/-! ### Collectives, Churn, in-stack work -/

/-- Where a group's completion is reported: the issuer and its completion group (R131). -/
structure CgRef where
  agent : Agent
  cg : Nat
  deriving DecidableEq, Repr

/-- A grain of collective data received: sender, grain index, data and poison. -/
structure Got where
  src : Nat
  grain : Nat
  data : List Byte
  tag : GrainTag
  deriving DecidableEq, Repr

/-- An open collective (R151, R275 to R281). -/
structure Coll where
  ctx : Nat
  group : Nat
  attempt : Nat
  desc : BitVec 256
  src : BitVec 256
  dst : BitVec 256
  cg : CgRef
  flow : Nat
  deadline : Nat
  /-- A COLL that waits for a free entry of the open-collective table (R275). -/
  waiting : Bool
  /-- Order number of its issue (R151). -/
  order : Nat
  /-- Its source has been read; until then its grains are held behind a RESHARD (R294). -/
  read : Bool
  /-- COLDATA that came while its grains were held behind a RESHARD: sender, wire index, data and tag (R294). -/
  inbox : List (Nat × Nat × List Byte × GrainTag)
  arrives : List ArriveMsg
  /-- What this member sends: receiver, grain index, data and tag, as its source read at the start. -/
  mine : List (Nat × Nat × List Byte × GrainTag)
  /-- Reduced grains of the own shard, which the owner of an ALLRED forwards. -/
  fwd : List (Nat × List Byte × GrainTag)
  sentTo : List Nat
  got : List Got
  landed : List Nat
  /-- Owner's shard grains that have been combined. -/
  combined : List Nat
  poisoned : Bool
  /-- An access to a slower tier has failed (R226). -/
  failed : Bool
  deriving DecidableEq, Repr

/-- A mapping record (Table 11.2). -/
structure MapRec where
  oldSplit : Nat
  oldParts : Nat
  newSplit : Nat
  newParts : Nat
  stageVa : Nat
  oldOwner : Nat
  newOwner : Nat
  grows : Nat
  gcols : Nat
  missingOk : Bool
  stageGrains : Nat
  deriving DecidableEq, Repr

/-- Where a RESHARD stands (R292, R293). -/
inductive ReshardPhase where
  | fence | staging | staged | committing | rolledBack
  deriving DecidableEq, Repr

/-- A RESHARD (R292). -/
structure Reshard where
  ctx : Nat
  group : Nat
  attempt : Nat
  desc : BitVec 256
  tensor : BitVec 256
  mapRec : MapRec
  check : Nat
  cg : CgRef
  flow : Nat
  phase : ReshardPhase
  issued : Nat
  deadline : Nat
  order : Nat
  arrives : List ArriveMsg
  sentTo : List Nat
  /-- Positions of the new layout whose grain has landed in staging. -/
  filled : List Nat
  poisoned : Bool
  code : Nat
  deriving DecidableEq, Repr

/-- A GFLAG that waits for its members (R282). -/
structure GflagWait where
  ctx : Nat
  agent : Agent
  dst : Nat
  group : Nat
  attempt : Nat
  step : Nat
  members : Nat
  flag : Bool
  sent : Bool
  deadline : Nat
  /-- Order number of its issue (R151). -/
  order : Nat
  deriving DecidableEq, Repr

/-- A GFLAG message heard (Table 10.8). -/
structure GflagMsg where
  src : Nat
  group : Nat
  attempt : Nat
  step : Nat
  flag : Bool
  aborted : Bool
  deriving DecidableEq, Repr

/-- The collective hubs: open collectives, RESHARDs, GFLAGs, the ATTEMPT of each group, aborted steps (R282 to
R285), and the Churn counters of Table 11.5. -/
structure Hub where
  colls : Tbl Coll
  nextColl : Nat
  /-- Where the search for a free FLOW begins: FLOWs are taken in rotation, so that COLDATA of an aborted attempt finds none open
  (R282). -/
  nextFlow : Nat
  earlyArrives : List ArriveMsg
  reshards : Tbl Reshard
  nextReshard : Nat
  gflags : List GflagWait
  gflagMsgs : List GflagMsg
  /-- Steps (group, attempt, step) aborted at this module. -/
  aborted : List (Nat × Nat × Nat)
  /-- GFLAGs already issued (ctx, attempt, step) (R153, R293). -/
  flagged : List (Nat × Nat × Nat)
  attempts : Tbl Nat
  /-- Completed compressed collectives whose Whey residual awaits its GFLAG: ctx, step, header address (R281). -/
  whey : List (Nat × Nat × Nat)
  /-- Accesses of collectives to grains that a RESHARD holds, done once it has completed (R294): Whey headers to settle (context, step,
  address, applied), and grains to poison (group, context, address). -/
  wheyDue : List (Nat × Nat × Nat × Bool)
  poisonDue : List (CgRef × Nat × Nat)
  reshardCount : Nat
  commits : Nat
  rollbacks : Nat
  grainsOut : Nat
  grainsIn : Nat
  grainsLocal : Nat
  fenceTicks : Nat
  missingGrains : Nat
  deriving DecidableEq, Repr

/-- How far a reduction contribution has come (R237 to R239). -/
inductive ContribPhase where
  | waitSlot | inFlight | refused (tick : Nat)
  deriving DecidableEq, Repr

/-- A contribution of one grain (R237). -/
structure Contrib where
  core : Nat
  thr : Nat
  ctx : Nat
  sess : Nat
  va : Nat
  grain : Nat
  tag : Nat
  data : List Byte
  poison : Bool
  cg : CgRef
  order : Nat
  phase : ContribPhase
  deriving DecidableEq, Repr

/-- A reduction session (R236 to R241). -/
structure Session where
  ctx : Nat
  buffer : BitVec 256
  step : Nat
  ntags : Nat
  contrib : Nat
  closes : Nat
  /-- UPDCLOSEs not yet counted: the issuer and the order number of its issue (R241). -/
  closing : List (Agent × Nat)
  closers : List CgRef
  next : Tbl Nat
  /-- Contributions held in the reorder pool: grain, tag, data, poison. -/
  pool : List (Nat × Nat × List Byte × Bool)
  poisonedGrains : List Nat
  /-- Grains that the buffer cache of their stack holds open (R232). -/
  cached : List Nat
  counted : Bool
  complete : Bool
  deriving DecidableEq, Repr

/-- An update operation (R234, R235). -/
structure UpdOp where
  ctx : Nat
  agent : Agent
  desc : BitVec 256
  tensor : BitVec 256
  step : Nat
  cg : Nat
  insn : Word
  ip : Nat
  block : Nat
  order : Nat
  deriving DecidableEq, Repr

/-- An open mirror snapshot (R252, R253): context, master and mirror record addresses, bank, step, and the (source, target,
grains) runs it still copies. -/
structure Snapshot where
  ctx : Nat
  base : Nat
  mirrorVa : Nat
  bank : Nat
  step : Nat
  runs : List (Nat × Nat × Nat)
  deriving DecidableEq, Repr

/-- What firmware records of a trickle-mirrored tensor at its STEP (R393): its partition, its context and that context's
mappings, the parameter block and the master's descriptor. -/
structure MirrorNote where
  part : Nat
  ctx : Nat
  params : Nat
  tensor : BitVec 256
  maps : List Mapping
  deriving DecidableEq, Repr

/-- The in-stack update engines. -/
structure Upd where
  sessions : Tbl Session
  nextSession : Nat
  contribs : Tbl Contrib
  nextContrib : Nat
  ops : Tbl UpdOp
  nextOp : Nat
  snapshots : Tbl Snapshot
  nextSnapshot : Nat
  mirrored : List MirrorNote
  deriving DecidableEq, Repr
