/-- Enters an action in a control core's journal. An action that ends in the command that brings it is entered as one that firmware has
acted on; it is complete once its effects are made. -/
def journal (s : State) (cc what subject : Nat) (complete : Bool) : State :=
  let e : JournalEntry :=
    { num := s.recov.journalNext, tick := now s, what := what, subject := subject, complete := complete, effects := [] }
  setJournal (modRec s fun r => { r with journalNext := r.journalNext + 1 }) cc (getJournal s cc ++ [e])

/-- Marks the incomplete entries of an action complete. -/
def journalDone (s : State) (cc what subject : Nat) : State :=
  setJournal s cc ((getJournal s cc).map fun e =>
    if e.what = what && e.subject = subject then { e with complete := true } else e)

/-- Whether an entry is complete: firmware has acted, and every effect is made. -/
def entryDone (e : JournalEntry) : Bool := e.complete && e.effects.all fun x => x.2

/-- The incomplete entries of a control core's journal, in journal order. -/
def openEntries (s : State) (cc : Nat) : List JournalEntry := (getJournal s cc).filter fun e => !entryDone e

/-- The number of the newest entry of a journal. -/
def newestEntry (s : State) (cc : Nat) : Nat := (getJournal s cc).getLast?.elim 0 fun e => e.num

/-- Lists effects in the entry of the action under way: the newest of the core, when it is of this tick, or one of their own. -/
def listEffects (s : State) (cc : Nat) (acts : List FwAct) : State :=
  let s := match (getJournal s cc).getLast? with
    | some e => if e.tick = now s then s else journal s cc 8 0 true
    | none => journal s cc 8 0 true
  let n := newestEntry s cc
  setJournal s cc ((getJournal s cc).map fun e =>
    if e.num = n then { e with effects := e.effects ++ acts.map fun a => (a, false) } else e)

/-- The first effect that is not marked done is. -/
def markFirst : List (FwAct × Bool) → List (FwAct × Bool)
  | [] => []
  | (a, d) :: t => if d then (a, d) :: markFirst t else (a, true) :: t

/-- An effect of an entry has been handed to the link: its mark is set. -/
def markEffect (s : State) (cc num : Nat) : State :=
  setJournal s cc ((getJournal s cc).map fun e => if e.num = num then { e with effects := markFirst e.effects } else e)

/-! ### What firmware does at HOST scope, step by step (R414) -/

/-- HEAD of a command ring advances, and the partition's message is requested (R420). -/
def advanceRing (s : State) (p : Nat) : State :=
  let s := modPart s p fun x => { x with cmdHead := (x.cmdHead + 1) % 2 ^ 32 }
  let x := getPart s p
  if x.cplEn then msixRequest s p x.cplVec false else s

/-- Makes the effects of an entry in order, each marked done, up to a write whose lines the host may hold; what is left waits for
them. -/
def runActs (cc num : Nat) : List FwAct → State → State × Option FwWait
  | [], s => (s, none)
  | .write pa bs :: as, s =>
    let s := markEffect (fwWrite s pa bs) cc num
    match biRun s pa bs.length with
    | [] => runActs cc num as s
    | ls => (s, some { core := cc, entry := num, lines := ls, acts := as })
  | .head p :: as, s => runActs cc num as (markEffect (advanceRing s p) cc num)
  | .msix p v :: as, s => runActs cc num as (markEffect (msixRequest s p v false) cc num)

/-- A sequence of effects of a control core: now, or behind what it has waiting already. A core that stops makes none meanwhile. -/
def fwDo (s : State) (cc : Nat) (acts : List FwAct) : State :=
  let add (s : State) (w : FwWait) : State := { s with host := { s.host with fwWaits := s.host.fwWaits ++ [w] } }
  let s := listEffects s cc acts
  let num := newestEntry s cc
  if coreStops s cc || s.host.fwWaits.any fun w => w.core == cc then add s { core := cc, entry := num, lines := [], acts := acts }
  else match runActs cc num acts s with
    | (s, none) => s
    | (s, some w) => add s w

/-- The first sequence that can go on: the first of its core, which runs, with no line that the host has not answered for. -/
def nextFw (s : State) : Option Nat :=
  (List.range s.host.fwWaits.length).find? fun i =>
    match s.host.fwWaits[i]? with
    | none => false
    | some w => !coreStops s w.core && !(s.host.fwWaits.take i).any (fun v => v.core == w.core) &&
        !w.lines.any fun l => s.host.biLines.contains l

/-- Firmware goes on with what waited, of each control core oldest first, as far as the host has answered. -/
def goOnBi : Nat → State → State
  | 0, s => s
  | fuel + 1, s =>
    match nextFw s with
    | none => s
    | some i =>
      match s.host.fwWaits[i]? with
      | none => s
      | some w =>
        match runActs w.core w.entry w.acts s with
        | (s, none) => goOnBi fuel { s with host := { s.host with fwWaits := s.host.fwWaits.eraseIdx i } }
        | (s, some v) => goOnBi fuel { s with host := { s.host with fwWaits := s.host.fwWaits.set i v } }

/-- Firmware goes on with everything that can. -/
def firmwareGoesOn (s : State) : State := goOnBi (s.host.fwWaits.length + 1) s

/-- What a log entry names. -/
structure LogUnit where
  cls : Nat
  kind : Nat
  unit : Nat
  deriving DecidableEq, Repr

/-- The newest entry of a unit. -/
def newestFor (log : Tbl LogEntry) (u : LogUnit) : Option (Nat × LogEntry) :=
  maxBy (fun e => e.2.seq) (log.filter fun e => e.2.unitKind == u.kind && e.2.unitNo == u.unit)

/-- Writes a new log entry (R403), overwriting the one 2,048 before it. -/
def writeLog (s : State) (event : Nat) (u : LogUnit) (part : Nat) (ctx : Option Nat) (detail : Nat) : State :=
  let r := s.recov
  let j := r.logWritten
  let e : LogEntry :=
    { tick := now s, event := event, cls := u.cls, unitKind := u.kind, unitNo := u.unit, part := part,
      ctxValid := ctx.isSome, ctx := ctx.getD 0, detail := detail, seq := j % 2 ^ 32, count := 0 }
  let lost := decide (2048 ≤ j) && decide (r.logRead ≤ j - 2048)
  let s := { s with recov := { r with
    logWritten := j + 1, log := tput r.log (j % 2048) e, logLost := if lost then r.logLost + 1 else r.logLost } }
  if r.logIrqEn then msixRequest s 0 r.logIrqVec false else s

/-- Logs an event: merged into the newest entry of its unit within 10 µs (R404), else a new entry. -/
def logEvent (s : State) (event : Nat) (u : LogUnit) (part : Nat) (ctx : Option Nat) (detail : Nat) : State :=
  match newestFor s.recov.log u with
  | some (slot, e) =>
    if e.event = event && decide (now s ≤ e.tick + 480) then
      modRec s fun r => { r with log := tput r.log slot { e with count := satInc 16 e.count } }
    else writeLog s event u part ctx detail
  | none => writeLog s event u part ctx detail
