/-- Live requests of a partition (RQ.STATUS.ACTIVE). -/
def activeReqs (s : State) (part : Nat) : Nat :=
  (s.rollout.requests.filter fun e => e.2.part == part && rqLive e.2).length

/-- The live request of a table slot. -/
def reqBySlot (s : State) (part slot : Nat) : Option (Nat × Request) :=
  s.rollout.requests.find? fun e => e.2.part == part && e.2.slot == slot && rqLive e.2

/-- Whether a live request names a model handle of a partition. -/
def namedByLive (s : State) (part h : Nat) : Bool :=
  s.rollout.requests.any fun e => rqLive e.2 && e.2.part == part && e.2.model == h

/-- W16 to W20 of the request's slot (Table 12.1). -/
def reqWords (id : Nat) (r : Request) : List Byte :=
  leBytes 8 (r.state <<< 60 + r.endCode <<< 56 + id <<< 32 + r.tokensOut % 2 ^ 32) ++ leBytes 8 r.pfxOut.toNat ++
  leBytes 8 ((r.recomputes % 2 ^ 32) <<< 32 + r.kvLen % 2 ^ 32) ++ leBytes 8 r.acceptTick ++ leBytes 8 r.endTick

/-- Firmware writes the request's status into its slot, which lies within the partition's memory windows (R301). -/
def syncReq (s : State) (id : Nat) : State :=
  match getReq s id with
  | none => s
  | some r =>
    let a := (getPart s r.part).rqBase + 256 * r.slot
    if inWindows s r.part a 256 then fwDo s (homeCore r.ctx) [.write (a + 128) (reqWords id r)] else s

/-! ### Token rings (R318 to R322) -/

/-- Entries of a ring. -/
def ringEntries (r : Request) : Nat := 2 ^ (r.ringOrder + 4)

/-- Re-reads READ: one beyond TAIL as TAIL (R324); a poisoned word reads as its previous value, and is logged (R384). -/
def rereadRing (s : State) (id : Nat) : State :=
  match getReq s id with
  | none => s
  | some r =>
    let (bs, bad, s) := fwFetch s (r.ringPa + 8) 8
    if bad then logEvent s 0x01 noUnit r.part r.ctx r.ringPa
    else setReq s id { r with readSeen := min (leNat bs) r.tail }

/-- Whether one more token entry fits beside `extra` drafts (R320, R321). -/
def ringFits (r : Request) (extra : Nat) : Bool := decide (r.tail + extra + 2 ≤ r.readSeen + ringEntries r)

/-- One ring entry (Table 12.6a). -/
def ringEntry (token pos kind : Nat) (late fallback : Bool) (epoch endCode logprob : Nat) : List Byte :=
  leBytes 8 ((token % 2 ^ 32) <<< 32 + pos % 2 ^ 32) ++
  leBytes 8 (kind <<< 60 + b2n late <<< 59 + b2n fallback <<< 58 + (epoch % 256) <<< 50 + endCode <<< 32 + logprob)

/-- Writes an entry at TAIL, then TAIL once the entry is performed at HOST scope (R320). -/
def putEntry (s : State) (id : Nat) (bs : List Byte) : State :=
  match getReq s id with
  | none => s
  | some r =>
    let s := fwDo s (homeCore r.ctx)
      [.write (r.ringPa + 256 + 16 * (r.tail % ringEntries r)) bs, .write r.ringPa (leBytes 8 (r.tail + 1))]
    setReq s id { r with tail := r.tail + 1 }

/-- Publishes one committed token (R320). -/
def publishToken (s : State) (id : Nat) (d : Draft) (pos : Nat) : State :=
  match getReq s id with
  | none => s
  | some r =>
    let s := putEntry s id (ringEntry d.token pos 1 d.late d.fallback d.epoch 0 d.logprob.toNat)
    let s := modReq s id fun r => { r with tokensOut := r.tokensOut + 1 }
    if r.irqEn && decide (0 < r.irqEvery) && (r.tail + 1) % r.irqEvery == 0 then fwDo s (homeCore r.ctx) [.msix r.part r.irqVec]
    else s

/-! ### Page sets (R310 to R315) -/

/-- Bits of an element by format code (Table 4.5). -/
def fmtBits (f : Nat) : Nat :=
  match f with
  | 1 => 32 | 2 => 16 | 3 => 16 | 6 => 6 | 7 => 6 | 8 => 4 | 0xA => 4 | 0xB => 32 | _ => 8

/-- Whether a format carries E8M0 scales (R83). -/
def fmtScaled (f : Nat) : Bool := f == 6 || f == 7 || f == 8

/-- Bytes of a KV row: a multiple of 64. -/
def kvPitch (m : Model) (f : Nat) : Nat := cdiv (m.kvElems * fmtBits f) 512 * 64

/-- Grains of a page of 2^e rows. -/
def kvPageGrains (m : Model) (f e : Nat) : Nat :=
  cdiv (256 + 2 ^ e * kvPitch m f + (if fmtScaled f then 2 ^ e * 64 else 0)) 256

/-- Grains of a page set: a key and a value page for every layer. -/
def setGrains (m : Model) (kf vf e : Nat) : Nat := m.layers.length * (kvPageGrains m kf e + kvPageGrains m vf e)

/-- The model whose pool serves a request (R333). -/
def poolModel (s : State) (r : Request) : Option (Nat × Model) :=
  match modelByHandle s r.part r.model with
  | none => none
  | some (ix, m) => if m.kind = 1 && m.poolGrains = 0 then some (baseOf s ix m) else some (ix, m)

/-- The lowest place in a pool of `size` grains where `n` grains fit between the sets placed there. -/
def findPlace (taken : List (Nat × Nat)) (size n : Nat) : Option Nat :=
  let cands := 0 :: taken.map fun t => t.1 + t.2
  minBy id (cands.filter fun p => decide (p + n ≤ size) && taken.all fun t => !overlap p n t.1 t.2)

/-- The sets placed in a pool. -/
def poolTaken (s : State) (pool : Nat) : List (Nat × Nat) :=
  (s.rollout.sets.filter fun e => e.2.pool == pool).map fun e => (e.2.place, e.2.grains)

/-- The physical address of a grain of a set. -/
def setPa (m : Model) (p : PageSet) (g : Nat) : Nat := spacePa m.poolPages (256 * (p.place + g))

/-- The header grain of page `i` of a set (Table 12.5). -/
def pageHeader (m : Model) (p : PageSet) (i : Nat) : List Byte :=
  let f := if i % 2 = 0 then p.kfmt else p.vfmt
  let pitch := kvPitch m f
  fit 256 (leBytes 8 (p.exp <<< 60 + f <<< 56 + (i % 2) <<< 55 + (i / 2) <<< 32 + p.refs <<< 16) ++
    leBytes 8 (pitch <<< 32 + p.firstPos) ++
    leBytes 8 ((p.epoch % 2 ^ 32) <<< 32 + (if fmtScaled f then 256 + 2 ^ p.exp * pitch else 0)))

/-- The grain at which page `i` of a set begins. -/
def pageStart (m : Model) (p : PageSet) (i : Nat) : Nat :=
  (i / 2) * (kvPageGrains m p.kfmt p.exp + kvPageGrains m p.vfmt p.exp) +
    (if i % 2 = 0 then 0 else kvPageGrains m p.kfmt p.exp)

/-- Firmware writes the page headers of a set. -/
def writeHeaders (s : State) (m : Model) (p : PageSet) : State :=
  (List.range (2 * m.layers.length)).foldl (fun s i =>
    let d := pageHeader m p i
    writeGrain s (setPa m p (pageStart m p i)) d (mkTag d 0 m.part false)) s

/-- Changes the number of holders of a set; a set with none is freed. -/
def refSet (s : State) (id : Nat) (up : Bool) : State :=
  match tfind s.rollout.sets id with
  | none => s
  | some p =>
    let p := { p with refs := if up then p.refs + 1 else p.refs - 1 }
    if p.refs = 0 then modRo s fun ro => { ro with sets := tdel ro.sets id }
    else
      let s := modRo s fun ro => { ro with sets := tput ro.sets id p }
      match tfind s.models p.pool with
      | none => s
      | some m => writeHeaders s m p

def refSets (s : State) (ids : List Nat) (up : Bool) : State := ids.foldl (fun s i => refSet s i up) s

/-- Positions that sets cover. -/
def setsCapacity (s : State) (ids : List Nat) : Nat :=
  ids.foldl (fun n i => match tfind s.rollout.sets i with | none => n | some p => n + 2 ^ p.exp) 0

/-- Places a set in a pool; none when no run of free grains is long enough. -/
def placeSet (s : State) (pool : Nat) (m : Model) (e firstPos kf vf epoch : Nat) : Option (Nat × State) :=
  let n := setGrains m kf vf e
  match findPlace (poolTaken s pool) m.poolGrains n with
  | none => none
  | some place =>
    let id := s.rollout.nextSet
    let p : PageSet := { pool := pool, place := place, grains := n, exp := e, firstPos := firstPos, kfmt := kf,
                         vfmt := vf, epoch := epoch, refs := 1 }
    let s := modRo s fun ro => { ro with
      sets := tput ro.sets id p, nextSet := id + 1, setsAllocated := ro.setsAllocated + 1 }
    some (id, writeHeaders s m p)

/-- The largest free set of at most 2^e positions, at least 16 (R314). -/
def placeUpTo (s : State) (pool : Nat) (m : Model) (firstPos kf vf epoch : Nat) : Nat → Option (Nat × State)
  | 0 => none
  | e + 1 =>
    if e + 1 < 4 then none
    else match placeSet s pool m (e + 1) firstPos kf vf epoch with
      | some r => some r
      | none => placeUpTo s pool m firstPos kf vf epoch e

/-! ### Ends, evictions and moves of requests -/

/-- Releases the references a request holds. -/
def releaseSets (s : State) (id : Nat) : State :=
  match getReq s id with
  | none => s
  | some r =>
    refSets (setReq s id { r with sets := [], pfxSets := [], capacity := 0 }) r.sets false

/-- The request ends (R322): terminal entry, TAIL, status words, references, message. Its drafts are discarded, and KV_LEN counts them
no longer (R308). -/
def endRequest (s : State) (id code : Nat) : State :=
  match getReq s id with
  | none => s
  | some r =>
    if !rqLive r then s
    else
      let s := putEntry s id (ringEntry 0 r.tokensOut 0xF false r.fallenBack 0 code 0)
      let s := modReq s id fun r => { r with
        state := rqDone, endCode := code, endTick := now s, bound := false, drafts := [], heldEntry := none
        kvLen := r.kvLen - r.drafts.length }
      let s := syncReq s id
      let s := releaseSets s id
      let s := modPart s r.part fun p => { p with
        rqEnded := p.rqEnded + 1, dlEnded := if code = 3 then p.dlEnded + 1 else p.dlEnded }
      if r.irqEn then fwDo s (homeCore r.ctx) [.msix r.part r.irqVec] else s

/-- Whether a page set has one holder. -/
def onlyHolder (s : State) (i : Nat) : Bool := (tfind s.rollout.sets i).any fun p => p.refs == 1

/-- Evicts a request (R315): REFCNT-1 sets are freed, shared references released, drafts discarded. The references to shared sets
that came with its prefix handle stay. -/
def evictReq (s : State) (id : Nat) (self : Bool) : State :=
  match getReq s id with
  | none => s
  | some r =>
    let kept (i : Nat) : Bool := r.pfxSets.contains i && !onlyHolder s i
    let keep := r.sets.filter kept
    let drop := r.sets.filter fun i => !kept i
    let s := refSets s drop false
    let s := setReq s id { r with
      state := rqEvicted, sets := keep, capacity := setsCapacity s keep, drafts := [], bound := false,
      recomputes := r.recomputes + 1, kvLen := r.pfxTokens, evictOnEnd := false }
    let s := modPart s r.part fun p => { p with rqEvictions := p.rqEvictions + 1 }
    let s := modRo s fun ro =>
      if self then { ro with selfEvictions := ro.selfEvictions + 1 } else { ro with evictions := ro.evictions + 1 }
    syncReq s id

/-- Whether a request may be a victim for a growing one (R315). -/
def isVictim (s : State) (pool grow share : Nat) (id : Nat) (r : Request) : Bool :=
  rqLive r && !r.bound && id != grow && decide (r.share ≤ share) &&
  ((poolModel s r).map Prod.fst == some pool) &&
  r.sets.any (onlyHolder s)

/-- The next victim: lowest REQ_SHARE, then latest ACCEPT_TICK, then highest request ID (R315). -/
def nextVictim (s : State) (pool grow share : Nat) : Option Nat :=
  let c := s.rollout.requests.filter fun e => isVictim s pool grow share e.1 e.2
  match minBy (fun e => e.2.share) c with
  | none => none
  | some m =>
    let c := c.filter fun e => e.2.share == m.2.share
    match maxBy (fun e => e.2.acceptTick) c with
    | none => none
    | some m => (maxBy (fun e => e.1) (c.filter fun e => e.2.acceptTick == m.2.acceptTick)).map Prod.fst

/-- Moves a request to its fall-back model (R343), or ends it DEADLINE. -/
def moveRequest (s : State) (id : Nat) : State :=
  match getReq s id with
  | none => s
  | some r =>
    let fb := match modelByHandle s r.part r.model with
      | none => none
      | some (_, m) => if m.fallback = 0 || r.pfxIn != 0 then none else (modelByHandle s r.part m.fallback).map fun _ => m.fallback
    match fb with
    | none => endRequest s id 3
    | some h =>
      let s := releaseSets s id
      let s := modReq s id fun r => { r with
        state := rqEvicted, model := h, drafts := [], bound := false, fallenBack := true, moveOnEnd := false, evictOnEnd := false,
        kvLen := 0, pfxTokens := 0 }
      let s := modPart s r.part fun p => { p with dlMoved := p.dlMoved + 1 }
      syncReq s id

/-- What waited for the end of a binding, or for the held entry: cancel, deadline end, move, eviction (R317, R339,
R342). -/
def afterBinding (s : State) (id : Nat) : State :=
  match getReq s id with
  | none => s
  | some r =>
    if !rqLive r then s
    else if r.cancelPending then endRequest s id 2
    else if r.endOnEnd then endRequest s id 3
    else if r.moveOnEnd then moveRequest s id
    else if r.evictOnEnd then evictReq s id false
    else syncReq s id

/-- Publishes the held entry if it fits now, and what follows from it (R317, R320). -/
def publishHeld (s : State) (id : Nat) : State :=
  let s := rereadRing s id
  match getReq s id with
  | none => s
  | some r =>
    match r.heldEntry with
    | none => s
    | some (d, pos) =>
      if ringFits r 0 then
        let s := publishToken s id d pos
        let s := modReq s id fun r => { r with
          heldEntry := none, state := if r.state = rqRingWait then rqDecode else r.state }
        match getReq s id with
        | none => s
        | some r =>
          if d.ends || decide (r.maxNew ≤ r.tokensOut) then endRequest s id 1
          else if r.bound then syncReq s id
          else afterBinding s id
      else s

Task directions:
Using the data above, transcribe the lines that run from the line with "match nextFw s with" to the line with "maxBy (fun e => e.2.seq)", both ends kept, and output nothing else.

Task output:
    match nextFw s with
    | none => s
    | some i =>
      match s.host.fwWaits[i]? with
      | none => s
      | some w =>
        match runActs w.core w.entry w.acts s with
        | (s, none) => goOnBi fuel { s with host := { s.host with fwWaits := s.host.fwWaits.eraseIdx i } }
        | (s, some v) => goOnBi fuel { s with host := { s.host with fwWaits := s.host.fwWaits.set i v } }

/-- Firmware goes on with everything that can. -/
def firmwareGoesOn (s : State) : State := goOnBi (s.host.fwWaits.length + 1) s

/-- What a log entry names. -/
structure LogUnit where
  cls : Nat
  kind : Nat
  unit : Nat
  deriving DecidableEq, Repr

/-- The newest entry of a unit. -/
def newestFor (log : Tbl LogEntry) (u : LogUnit) : Option (Nat × LogEntry) :=
  maxBy (fun e => e.2.seq) (log.filter fun e => e.2.unitKind == u.kind && e.2.unitNo == u.unit)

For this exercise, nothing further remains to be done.